• YOUR ASSIGNMENT: Reproduce the records below exactly, but only between the lines holding "let r := rs.find? (fun r => r.id == l.req)" and "def Pend.record (t", inclusive.

[Saved data entries]

-- ==== Sys2Proof/Machine/Frame.lean ====
section
/-! DEFINITION. The trap frame (R407, R408): its fields, its records, and how a frame in memory is read back
(R410, R411, R412). -/

namespace Sys2Proof.Machine

/-- The operand byte of a grid line (R106). -/
def LineRef.code (r : LineRef) : Nat := r.dir.code * 64 + r.idx.toNat

/-- The grid line of an operand byte in direction 00, 01 or 10 (R106). -/
def lineOfCode (n : Nat) : LineRef :=
  { dir := if bits n 6 2 = 0 then .h else if bits n 6 2 = 1 then .v else .d, idx := BitVec.ofNat 6 n }

/-- dkind and dest of a destination (R408). -/
def Dest.code : Dest → Nat × Nat
  | .g i => (0, i.toNat) | .a i => (1, i.toNat) | .f i => (2, i.toNat) | .lc i => (3, i.toNat) | .mx i => (4, i.toNat)
  | .land i => (5, i.toNat) | .line r => (6, LineRef.code r) | .fmtHalf h => (7, b2n h) | .k i => (8, i.toNat)
  | .z i => (9, i.toNat) | .view i => (10, i.toNat) | .none => (10, 255)

/-- The destination of dkind and dest (R408). -/
def Dest.ofCode (kind d : Nat) : Option Dest :=
  match kind with
  | 0 => some (.g (BitVec.ofNat 6 d)) | 1 => some (.a (BitVec.ofNat 5 d)) | 2 => some (.f (BitVec.ofNat 4 d))
  | 3 => some (.lc (BitVec.ofNat 3 d)) | 4 => some (.mx (BitVec.ofNat 2 d)) | 5 => some (.land (BitVec.ofNat 4 d))
  | 6 => some (.line (lineOfCode d)) | 7 => some (.fmtHalf (d % 2 = 1)) | 8 => some (.k (BitVec.ofNat 4 d))
  | 9 => some (.z (BitVec.ofNat 3 d)) | 10 => some (if d = 255 then .none else .view (BitVec.ofNat 4 d))
  | _ => none

/-- A frame record (R408): descriptor fields, the key that orders it, the value and the payload. -/
structure FrameRec where
  key   : Nat
  kind  : Nat
  stat  : Nat
  cause : Nat
  rem   : Nat
  dist  : Nat
  dkind : Nat
  dest  : Nat
  slot  : Nat
  val   : Nat
  payload : Option Line
  /-- what a request descriptor in the payload stands for -/
  descr : Option Descr
  /-- the request of a latch -/
  req   : Option Nat
deriving DecidableEq, Repr

/-- Codes of latch states (R408). -/
def LatchStat.code : LatchStat → Nat
  | .arrived => 0 | .pending => 1 | .poisoned => 2 | .retry => 3

/-- Whether a destination takes a line. -/
def Dest.isLine : Dest → Bool
  | .land _ | .line _ => true
  | _ => false

/-- The payload of a value for a destination: lines whole, an a register in bytes 0 to 9, a STEAL's flag in bytes 0 and
1, none for other scalars (R408). -/
def valuePayload (d : Dest) (v : Line) (flag : Option (BitVec 4 × Bool)) : Option Line :=
  match d, flag with
  | _, some (f, b) => some (BitVec.ofNat 2048 (f.toNat + 256 * b2n b))
  | .land _, _ | .line _, _ | .a _, _ => some v
  | _, _ => none

/-- The request descriptor of a latch, opaque (log entry 7). -/
def latchDescr (n : Nat) (l : Latch) : Line :=
  Config.requestDescriptor [n, l.req, l.ord, l.dist]

/-- The record of a latch at time `t` (R408, R409). -/
def Latch.record (n t : Nat) (rs : List Req) (l : Latch) : FrameRec :=
  let r := rs.find? (fun r => r.id == l.req)
  let arrived := l.stat == .arrived
  { key := l.ord, kind := 0, stat := l.stat.code, cause := if l.stat == .poisoned then l.cause else 0,
    rem := l.due - t, dist := l.dist, dkind := l.dest.code.1, dest := l.dest.code.2, slot := l.slot.num,
    val := if arrived then (if l.dest.isLine then 0 else l.data.toNat % 2 ^ 64) else l.taddr.toNat
    payload := if arrived then valuePayload l.dest l.data l.flag else some (latchDescr n l)
    descr := if arrived then none else r.map (fun r => .req r l)
    req := if arrived then none else some l.req }

/-- The record of an exposed result (R408). -/
def Pend.record (t : Nat) (p : Pend) : FrameRec :=
  { key := p.ord, kind := 1, stat := 0, cause := 0, rem := p.due - t, dist := 0, dkind := p.dest.code.1,
    dest := p.dest.code.2, slot := p.slot.num, val := if p.dest.isLine then 0 else p.val.toNat % 2 ^ 64,
    payload := valuePayload p.dest p.val none, descr := none, req := none }

/-- The lines that a transform operation holds and that have records: the last 8; the others stand in the payload of its own record
(R408). -/
def Xform.buffered (x : Xform) : Sparse Line := x.held.drop (x.held.length - 8)

/-- The records of a transform operation: itself and the lines it holds (R286, R408). -/
def Xform.records (n t : Nat) (x : Xform) : List FrameRec :=
  { key := x.ord, kind := 2, stat := 0, cause := 0, rem := x.t0 + x.beat - t, dist := 0, dkind := 10, dest := 255,
    slot := 8, val := 0, payload := some (Config.requestDescriptor [n, x.t0, x.ord, x.beat]),
    descr := some (.xform ({ x with held := x.held.take (x.held.length - 8) } : Xform)), req := none } ::
  x.buffered.map (fun h => { key := x.ord, kind := 3, stat := 0, cause := 0, rem := 0, dist := 0, dkind := 10,
                             dest := h.1, slot := 8, val := 0, payload := some h.2, descr := none, req := none })

/-- The record of an own store; none for a BREL, which the hardware keeps (R403, R408). -/
def OwnStore.record? (t : Nat) (o : OwnStore) : Option FrameRec :=
  match o.brel with
  | some _ => none
  | none => some { key := o.ord, kind := 5, stat := 0, cause := 0, rem := o.due - t, dist := 0, dkind := 11,
                   dest := o.data.length / 4 - 1, slot := 6, val := o.va.toNat, payload := some (lineOfBytes o.data),
                   descr := none, req := none }

/-- Every record that a trap at time `t` saves, in issue order, at most 128 (R403 item 2, R408). -/
def Ctx.records (c : Ctx) (n t : Nat) : List FrameRec :=
  let surr : List FrameRec :=
    match c.fit.invoc with
    | some i => if c.sched.empty = 0 then [] else
        [{ key := i.t * 16 + 8, kind := 4, stat := 0, cause := 0, rem := c.sched.empty, dist := 0, dkind := 10,
           dest := i.rg, slot := 8, val := 0, payload := none, descr := none, req := none }]
    | none => []
  (sortBy FrameRec.key
    (c.sched.latches.map (Latch.record n t c.mem.reqs) ++ c.sched.pend.map (Pend.record t) ++
     c.sched.xforms.flatMap (Xform.records n t) ++ c.sched.stores.filterMap (OwnStore.record? t) ++ surr)).take 128

/-- The 128-bit descriptor of record number `i` (R408). -/
def FrameRec.word (r : FrameRec) (i : Nat) : Nat :=
  r.kind + r.stat <<< 4 + r.cause <<< 8 + (min r.rem 4095) <<< 16 + r.dist <<< 28 + r.dkind <<< 40 + r.dest <<< 44 +
  r.slot <<< 52 + i <<< 56 + r.val <<< 64

/-- Fields of the records, from record number `i` on: offset from the frame, bytes, value (R407). -/
def recordFields (i : Nat) (rs : List FrameRec) : List (Nat × Nat × Nat) :=
  match rs with
  | [] => []
  | r :: rest =>
    (5120 + 16 * i, 16, r.word i) :: (7168 + 256 * i, 256, (r.payload.getD 0).toNat) :: recordFields (i + 1) rest

/-- A view word (R301). -/
def View.word (v : View) : W64 :=
  BitVec.ofNat 64 (v.state + b2n (v.wref != 0) <<< 3 + b2n v.served <<< 4 + v.nsamp <<< 8 + v.npass <<< 16 +
    v.nfail <<< 24 + v.inv.toNat <<< 32)

/-- View of region `i`. -/
def FitSide.view (f : FitSide) (i : Nat) : View := Sparse.get View.reset f.views i

/-- A pending comparison's word (R407), 64 bits, remaining count to c. -/
def Cmp.word (x : Cmp) (t : Nat) : Nat :=
  x.rg + 1 <<< 4 + b2n x.known <<< 5 + b2n x.pass <<< 6 + (min (x.c - t) 4095) <<< 7

/-- An active loop's word (R407). -/
def LoopRec.word (l : LoopRec) : Nat := l.n.toNat + l.first <<< 3 + l.last <<< 27 + 1 <<< 51

/-- Number a list from `i` on. -/
def number {α : Type} (i : Nat) (l : List α) : List (Nat × α) :=
  match l with
  | [] => []
  | x :: r => (i, x) :: number (i + 1) r

/-- The fields of a frame's header and landing slots (R407): offset, bytes, value. -/
def Ctx.frameHeader (c : Ctx) (t nrec : Nat) : List (Nat × Nat × Nat) :=
  let r := c.regs
  let q := c.seq
  [(0, 8, c.sys.tcause.toNat), (8, 8, c.sys.taddr.toNat), (16, 3, c.sched.pc), (19, 3, c.sched.rtgt),
   (22, 1, c.sched.dly + b2n c.sched.tskip <<< 2), (24, 2, (r.f &&& 0xFFFE).toNat), (28, 4, r.fmt.toNat),
   (32, 8, r.rsn.toNat), (40, 8, r.xst.toNat)] ++
  r.mx.map (fun p => (48 + 4 * p.1, 4, p.2.toNat)) ++
  (r.g.filter (fun p => p.1 < 8)).map (fun p => (64 + 8 * p.1, 8, p.2.toNat)) ++
  (r.a.filter (fun p => p.1 < 4)).map (fun p => (128 + 16 * p.1, 16, p.2.toNat)) ++
  r.k.map (fun p => (192 + 8 * p.1, 8, p.2.toNat)) ++
  r.z.map (fun p => (320 + 8 * p.1, 8, p.2.toNat)) ++
  r.lc.map (fun p => (384 + 4 * p.1, 4, p.2.toNat)) ++
  (number 0 c.sched.loops).map (fun p => (408 + 8 * p.1, 8, LoopRec.word p.2)) ++
  [(456, 8, b2n q.conf + b2n q.bad <<< 1 + (q.addr.toNat % 2 ^ 17) <<< 2), (464, 8, q.cur), (472, 8, q.hi),
   (480, 32, q.desc.toNat)] ++
  c.fit.views.map (fun p => (512 + 8 * p.1, 8, p.2.word.toNat)) ++
  (number 0 (c.fit.cmps.take 16)).map (fun p => (640 + 8 * p.1, 8, p.2.word t)) ++
  [(768, 1, nrec)] ++
  r.land.map (fun p => (1024 + 256 * p.1, 256, p.2.toNat))

/-- tframe names a place where a frame fits (R402). -/
def frameFits (off : Nat) : Bool := decide (off % 1024 = 0 ∧ off + 0xA000 ≤ 0x20000)

/-- Read back one record descriptor of a frame in memory (R408). -/
def State.frameRec (s : State) (base i : Nat) : FrameRec :=
  let w := s.readNat (base + 5120 + 16 * i) 16
  { key := bits w 56 8, kind := bits w 0 4, stat := bits w 4 2, cause := bits w 8 8, rem := bits w 16 12,
    dist := bits w 28 12, dkind := bits w 40 4, dest := bits w 44 8, slot := bits w 52 4, val := bits w 64 64,
    payload := some (lineOfBytes (s.readMem (base + 7168 + 256 * i) 256)), descr := none, req := none }

/-- Whether a record still names what a descriptor was written for. -/
def FrameRec.agrees (r : FrameRec) (d : Descr) : Bool :=
  match d with
  | .req _ l => decide (l.dest.code = (r.dkind, r.dest) ∧ l.slot.num = r.slot ∧ l.dist = r.dist ∧
      (r.stat ≠ 2 → l.taddr.toNat = r.val))
  | .xform _ => r.kind == 2

/-- What the hardware wrote the descriptor payload of a record for (R408); none when a handler changed it. Of descriptors with
equal lines the newest that the record names (log entry 7). -/
def State.descrOf (s : State) (r : FrameRec) : Option Descr :=
  let ds := s.descs.filter (fun d => some d.1 == r.payload)
  ((ds.find? (fun d => r.agrees d.2)).or ds.head?).map Prod.snd

/-- A record that R410 calls malformed. -/
def State.recBad (s : State) (r : FrameRec) : Bool :=
  decide (5 < r.kind) || (Dest.ofCode r.dkind r.dest == none && !(r.kind == 5 && r.dkind == 11)) ||
  (r.kind != 0 && r.stat != 0) ||
  (r.kind == 0 && r.stat != 0 && s.descrOf r == none) ||
  (r.kind == 2 && s.descrOf r == none)

/-- The value that a record delivers to its destination (R408). -/
def FrameRec.value (r : FrameRec) : Line :=
  match Dest.ofCode r.dkind r.dest with
  | some (.land _) | some (.line _) | some (.a _) => r.payload.getD 0
  | _ => BitVec.ofNat 2048 r.val

end Sys2Proof.Machine
end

• ANSWER AREA:
  let r := rs.find? (fun r => r.id == l.req)
  let arrived := l.stat == .arrived
  { key := l.ord, kind := 0, stat := l.stat.code, cause := if l.stat == .poisoned then l.cause else 0,
    rem := l.due - t, dist := l.dist, dkind := l.dest.code.1, dest := l.dest.code.2, slot := l.slot.num,
    val := if arrived then (if l.dest.isLine then 0 else l.data.toNat % 2 ^ 64) else l.taddr.toNat
    payload := if arrived then valuePayload l.dest l.data l.flag else some (latchDescr n l)
    descr := if arrived then none else r.map (fun r => .req r l)
    req := if arrived then none else some l.req }

/-- The record of an exposed result (R408). -/
def Pend.record (t : Nat) (p : Pend) : FrameRec :=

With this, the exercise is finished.